Шелихов взглянул на толстую ворону и вновь вспомнил солдата и настойчиво повторенное им: «Торопись. Торопись!» Григорий Иванович даже хмыкнул: «Хм, куда торопиться-то? И так поспешаю что есть силы. рёбра трещат. Вот и в долги влез». Упёрся руками в подоконник. Задумался. Губы сжал плотно.

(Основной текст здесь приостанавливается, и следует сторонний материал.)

@[simp] theorem mapKpr_variant (s : State) (f : Kpr → Kpr) : (s.mapKpr f).variant = s.variant := rfl
@[simp] theorem mapKpr_straps (s : State) (f : Kpr → Kpr) : (s.mapKpr f).straps = s.straps := rfl
@[simp] theorem mapKpr_inert (s : State) (f : Kpr → Kpr) : (s.mapKpr f).inert = s.inert := rfl
@[simp] theorem mapKpr_regs (s : State) (f : Kpr → Kpr) : (s.mapKpr f).regs = s.regs := rfl
@[simp] theorem mapKpr_mem (s : State) (f : Kpr → Kpr) : (s.mapKpr f).mem = s.mem := rfl
@[simp] theorem mapKpr_poison (s : State) (f : Kpr → Kpr) : (s.mapKpr f).poison = s.poison := rfl
@[simp] theorem mapKpr_flaws (s : State) (f : Kpr → Kpr) : (s.mapKpr f).flaws = s.flaws := rfl
@[simp] theorem mapKpr_tables (s : State) (f : Kpr → Kpr) : (s.mapKpr f).tables = s.tables := rfl
@[simp] theorem mapKpr_nv (s : State) (f : Kpr → Kpr) : (s.mapKpr f).nv = s.nv := rfl
@[simp] theorem mapKpr_queues (s : State) (f : Kpr → Kpr) : (s.mapKpr f).queues = s.queues := rfl
@[simp] theorem mapKpr_cqs (s : State) (f : Kpr → Kpr) : (s.mapKpr f).cqs = s.cqs := rfl
@[simp] theorem mapKpr_doms (s : State) (f : Kpr → Kpr) : (s.mapKpr f).doms = s.doms := rfl
@[simp] theorem mapKpr_stalled (s : State) (f : Kpr → Kpr) : (s.mapKpr f).stalled = s.stalled := rfl
@[simp] theorem mapKpr_rateMade (s : State) (f : Kpr → Kpr) : (s.mapKpr f).rateMade = s.rateMade := rfl
@[simp] theorem mapKpr_meters (s : State) (f : Kpr → Kpr) : (s.mapKpr f).meters = s.meters := rfl
@[simp] theorem mapKpr_gov (s : State) (f : Kpr → Kpr) : (s.mapKpr f).gov = s.gov := rfl
@[simp] theorem mapKpr_hive (s : State) (f : Kpr → Kpr) : (s.mapKpr f).hive = s.hive := rfl
@[simp] theorem mapKpr_fgh (s : State) (f : Kpr → Kpr) : (s.mapKpr f).fgh = s.fgh := rfl
@[simp] theorem mapKpr_ports (s : State) (f : Kpr → Kpr) : (s.mapKpr f).ports = s.ports := rfl
@[simp] theorem mapKpr_arbs (s : State) (f : Kpr → Kpr) : (s.mapKpr f).arbs = s.arbs := rfl
@[simp] theorem mapKpr_rfes (s : State) (f : Kpr → Kpr) : (s.mapKpr f).rfes = s.rfes := rfl
@[simp] theorem mapKpr_clrs (s : State) (f : Kpr → Kpr) : (s.mapKpr f).clrs = s.clrs := rfl
@[simp] theorem mapKpr_clrIn (s : State) (f : Kpr → Kpr) : (s.mapKpr f).clrIn = s.clrIn := rfl
@[simp] theorem mapKpr_splits (s : State) (f : Kpr → Kpr) : (s.mapKpr f).splits = s.splits := rfl
@[simp] theorem mapKpr_cmpOuts (s : State) (f : Kpr → Kpr) : (s.mapKpr f).cmpOuts = s.cmpOuts := rfl
@[simp] theorem mapKpr_cmpRings (s : State) (f : Kpr → Kpr) : (s.mapKpr f).cmpRings = s.cmpRings := rfl
@[simp] theorem mapKpr_gens (s : State) (f : Kpr → Kpr) : (s.mapKpr f).gens = s.gens := rfl
@[simp] theorem mapKpr_lanes (s : State) (f : Kpr → Kpr) : (s.mapKpr f).lanes = s.lanes := rfl
@[simp] theorem mapKpr_serial (s : State) (f : Kpr → Kpr) : (s.mapKpr f).serial = s.serial := rfl
@[simp] theorem mapKpr_eyeScans (s : State) (f : Kpr → Kpr) : (s.mapKpr f).eyeScans = s.eyeScans := rfl
@[simp] theorem mapKpr_bcn (s : State) (f : Kpr → Kpr) : (s.mapKpr f).bcn = s.bcn := rfl
@[simp] theorem mapKpr_cas (s : State) (f : Kpr → Kpr) : (s.mapKpr f).cas = s.cas := rfl
@[simp] theorem mapKpr_vcxs (s : State) (f : Kpr → Kpr) : (s.mapKpr f).vcxs = s.vcxs := rfl
@[simp] theorem mapKpr_lpks (s : State) (f : Kpr → Kpr) : (s.mapKpr f).lpks = s.lpks := rfl
@[simp] theorem mapKpr_cls (s : State) (f : Kpr → Kpr) : (s.mapKpr f).cls = s.cls := rfl
@[simp] theorem mapKpr_memx (s : State) (f : Kpr → Kpr) : (s.mapKpr f).memx = s.memx := rfl
@[simp] theorem mapKpr_hci (s : State) (f : Kpr → Kpr) : (s.mapKpr f).hci = s.hci := rfl
@[simp] theorem mapKpr_out (s : State) (f : Kpr → Kpr) : (s.mapKpr f).out = s.out := rfl
@[simp] theorem mapKpr_fresh (s : State) (f : Kpr → Kpr) : (s.mapKpr f).fresh = s.fresh := rfl
@[simp] theorem mapKpr_due (s : State) (f : Kpr → Kpr) : (s.mapKpr f).due = s.due := rfl
@[simp] theorem mapKpr_pending (s : State) (f : Kpr → Kpr) : (s.mapKpr f).pending = s.pending := rfl

@[simp] theorem mapCls_variant (s : State) (f : Cls → Cls) : (s.mapCls f).variant = s.variant := rfl
@[simp] theorem mapCls_straps (s : State) (f : Cls → Cls) : (s.mapCls f).straps = s.straps := rfl
@[simp] theorem mapCls_inert (s : State) (f : Cls → Cls) : (s.mapCls f).inert = s.inert := rfl
@[simp] theorem mapCls_regs (s : State) (f : Cls → Cls) : (s.mapCls f).regs = s.regs := rfl
@[simp] theorem mapCls_mem (s : State) (f : Cls → Cls) : (s.mapCls f).mem = s.mem := rfl
@[simp] theorem mapCls_poison (s : State) (f : Cls → Cls) : (s.mapCls f).poison = s.poison := rfl
@[simp] theorem mapCls_flaws (s : State) (f : Cls → Cls) : (s.mapCls f).flaws = s.flaws := rfl
@[simp] theorem mapCls_tables (s : State) (f : Cls → Cls) : (s.mapCls f).tables = s.tables := rfl
@[simp] theorem mapCls_nv (s : State) (f : Cls → Cls) : (s.mapCls f).nv = s.nv := rfl
@[simp] theorem mapCls_queues (s : State) (f : Cls → Cls) : (s.mapCls f).queues = s.queues := rfl
@[simp] theorem mapCls_cqs (s : State) (f : Cls → Cls) : (s.mapCls f).cqs = s.cqs := rfl
@[simp] theorem mapCls_doms (s : State) (f : Cls → Cls) : (s.mapCls f).doms = s.doms := rfl
@[simp] theorem mapCls_stalled (s : State) (f : Cls → Cls) : (s.mapCls f).stalled = s.stalled := rfl
@[simp] theorem mapCls_rateMade (s : State) (f : Cls → Cls) : (s.mapCls f).rateMade = s.rateMade := rfl
@[simp] theorem mapCls_meters (s : State) (f : Cls → Cls) : (s.mapCls f).meters = s.meters := rfl
@[simp] theorem mapCls_gov (s : State) (f : Cls → Cls) : (s.mapCls f).gov = s.gov := rfl
@[simp] theorem mapCls_hive (s : State) (f : Cls → Cls) : (s.mapCls f).hive = s.hive := rfl
@[simp] theorem mapCls_fgh (s : State) (f : Cls → Cls) : (s.mapCls f).fgh = s.fgh := rfl
@[simp] theorem mapCls_ports (s : State) (f : Cls → Cls) : (s.mapCls f).ports = s.ports := rfl
@[simp] theorem mapCls_arbs (s : State) (f : Cls → Cls) : (s.mapCls f).arbs = s.arbs := rfl
@[simp] theorem mapCls_rfes (s : State) (f : Cls → Cls) : (s.mapCls f).rfes = s.rfes := rfl
@[simp] theorem mapCls_clrs (s : State) (f : Cls → Cls) : (s.mapCls f).clrs = s.clrs := rfl
@[simp] theorem mapCls_clrIn (s : State) (f : Cls → Cls) : (s.mapCls f).clrIn = s.clrIn := rfl
@[simp] theorem mapCls_splits (s : State) (f : Cls → Cls) : (s.mapCls f).splits = s.splits := rfl
@[simp] theorem mapCls_cmpOuts (s : State) (f : Cls → Cls) : (s.mapCls f).cmpOuts = s.cmpOuts := rfl
@[simp] theorem mapCls_cmpRings (s : State) (f : Cls → Cls) : (s.mapCls f).cmpRings = s.cmpRings := rfl
@[simp] theorem mapCls_gens (s : State) (f : Cls → Cls) : (s.mapCls f).gens = s.gens := rfl
@[simp] theorem mapCls_lanes (s : State) (f : Cls → Cls) : (s.mapCls f).lanes = s.lanes := rfl
@[simp] theorem mapCls_serial (s : State) (f : Cls → Cls) : (s.mapCls f).serial = s.serial := rfl
@[simp] theorem mapCls_eyeScans (s : State) (f : Cls → Cls) : (s.mapCls f).eyeScans = s.eyeScans := rfl
@[simp] theorem mapCls_bcn (s : State) (f : Cls → Cls) : (s.mapCls f).bcn = s.bcn := rfl
@[simp] theorem mapCls_cas (s : State) (f : Cls → Cls) : (s.mapCls f).cas = s.cas := rfl
@[simp] theorem mapCls_vcxs (s : State) (f : Cls → Cls) : (s.mapCls f).vcxs = s.vcxs := rfl
@[simp] theorem mapCls_lpks (s : State) (f : Cls → Cls) : (s.mapCls f).lpks = s.lpks := rfl
@[simp] theorem mapCls_memx (s : State) (f : Cls → Cls) : (s.mapCls f).memx = s.memx := rfl
@[simp] theorem mapCls_hci (s : State) (f : Cls → Cls) : (s.mapCls f).hci = s.hci := rfl
@[simp] theorem mapCls_kpr (s : State) (f : Cls → Cls) : (s.mapCls f).kpr = s.kpr := rfl
@[simp] theorem mapCls_out (s : State) (f : Cls → Cls) : (s.mapCls f).out = s.out := rfl
@[simp] theorem mapCls_fresh (s : State) (f : Cls → Cls) : (s.mapCls f).fresh = s.fresh := rfl
@[simp] theorem mapCls_due (s : State) (f : Cls → Cls) : (s.mapCls f).due = s.due := rfl
@[simp] theorem mapCls_pending (s : State) (f : Cls → Cls) : (s.mapCls f).pending = s.pending := rfl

После лаю с Лебедевым-Ласточкиным пришлось поклониться ростовщикам. А долги и день мутят, и в ночь спать не дают. Для купца и того хуже. Коли купец задолжал, так и знай, завякают: «Э-э-э... Здесь дело худое. Своими деньжонками не управляется — чужие не помогут». И хотя сказано: брано на вороте не висит, но слова такие для купца — плохи.

Где-то далеко взлаяли собаки. В туманном утре голоса их прозвучали глухо, сипло, будто глотки собачьи перехватывали недобрые руки. Да ещё и завизжал какой-то кобелина, словно и впрямь схватили за горло.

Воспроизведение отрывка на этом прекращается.